Using GeoPy to Filter MTA Subway Stations

For our first project at Metis we analyzed MTA turnstile data. Our task was to recommend stations for a fictitious non-profit to place canvassers to collect email addresses for an upcoming event. My group decided to recommend stations that were among the busiest in the city and in proximity to the largest tech companies and a handful of upcoming events.

I have experience using Geographic Information Systems (GIS) software so my mind went immediately to coordinate pairs. I volunteered to filter the stations for proximity and map the results after my group members compiled the necessary data. To do this I decided to use the Google Maps API to collect coordinates for all of the stations, companies, and event venues of interest. I then used the geopy Python library to calculate the distance from each station to each company and event. As a group we decided a tenth of a mile was a reasonable distance to filter by, so the result was a list of all stations within a tenth of a mile of either a company or an event. I then wrote the coordinates of the stations, companies, and events to a csv file to import into QGIS, an open-source GIS software.

Once I registered for a Google Maps API key, I started to play around with the API using the Python requests library. The result was a function get_loc that constructed a URL request from strings and extracted the latitude and longitude coordinates from the API query.

import requests

def get_loc(places,req1,req2):

    locs = {}
    counter = 0
    
    for place in places:
        r = requests.get(req1 + place + req2)
        
        try:
            results = r.json()['results'][0][u'geometry'][u'location']
            lat = results[u'lat']
            lng = results[u'lng']
            locs[place] = [lat,lng]
            
        except:
            pass
            
    return locs

get_loc takes in a list of locations to search for with the API and a string for each half of the URL request. The locations should be strings formatted to work well with URLs. This required swapping white-space characters for +, for instance. The function constructs the full request by placing the location in between each half. Here’s an example of a full request that queries for the Fulton St station.

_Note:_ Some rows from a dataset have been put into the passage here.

-- ==== Sys2Proof/Machine/KeySchedule.lean ====
section
/-! DEFINITION. The key schedule generator's micro-operation and the rotator's two rows (42_key_schedule.md). -/

namespace Sys2Proof.Machine

/-- The effect of `KS_ROUND` for round `i = r + 1`: rotate, select the round key of the rotated halves, count, and finish in round 16
(R155). -/
def ksRoundEffect (r : BitVec 4) (s : State) : State :=
  let cd := rotateHalves (s.cWord, s.dWord) (shiftAmount (r.toNat + 1))
  let i : BitVec 5 := r.setWidth 5 + 1#5
  let t := ((s.writeCD cd.1 cd.2).writeRk r (permute (join56 cd.1 cd.2) tablePc2)).setSeq s.phase i
  if i = 16#5 then (t.setSeq phaseIdle i).setKvalid true else t

/-- `KS_ROUND`, selected by `SEQ = 01 0rrrr` (R155; 30_encoding.md R103; log 10). -/
def execKsRound (r : BitVec 4) (s : State) : Host.Outcome State Fault Refusal :=
  if s.seq = 0b010#3 ++ r then .next (ksRoundEffect r s) else .fault .microOpNotSelected

/-- `ROTL28.1` on the Word at the rotator's input (R152; log 4). -/
def execRotl28By1 (x : Word) (s : State) : Host.Outcome State Fault Refusal := .next (s.answer (rotl28 x 1))

/-- `ROTL28.2` on the Word at the rotator's input (R152; log 4). -/
def execRotl28By2 (x : Word) (s : State) : Host.Outcome State Fault Refusal := .next (s.answer (rotl28 x 2))

end Sys2Proof.Machine
end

https://maps.googleapis.com/maps/api/geocode/json?address=FULTON+ST+mta+subway+NY+NY&key=API_KEY

The output of the Google Maps API is a .json file. A portion of the output is below. You can see the full output here.

{
   "results" : [
      {
         "formatted_address" : "Fulton St Subway Station, New York, NY 10038, USA",
         "geometry" : {
            "location" : {
               "lat" : 40.709373,
               "lng" : -74.00832579999999
         },
         "place_id" : "ChIJZRVRExhawokR_OhyrnV9EtM",
         "types" : [
            "establishment",
            "point_of_interest",
            "subway_station",
            "transit_station"
         ]
      }
   ],
}

The .json file confirms that we are indeed looking at the Fulton St subway station. get_loc digs through the .json structure to access the "lat" (latitude) and "lng" (longitude) entries. It ignores any requests that fail. The requests rarely failed so I manually entered the coordinates for any that did. After gathering all of the coordinates for the subway stations I used get_loc to do the same for the companies and events.

Once I had all of the necessary coordinate pairs I was ready to start measuring distances. I came across the geopy library, which makes calculating distances between coordinate pairs very easy. I knew I was going to need to calculate the distance between many coordinate pairs so I wrote a function calculate_distance to automate the calculation.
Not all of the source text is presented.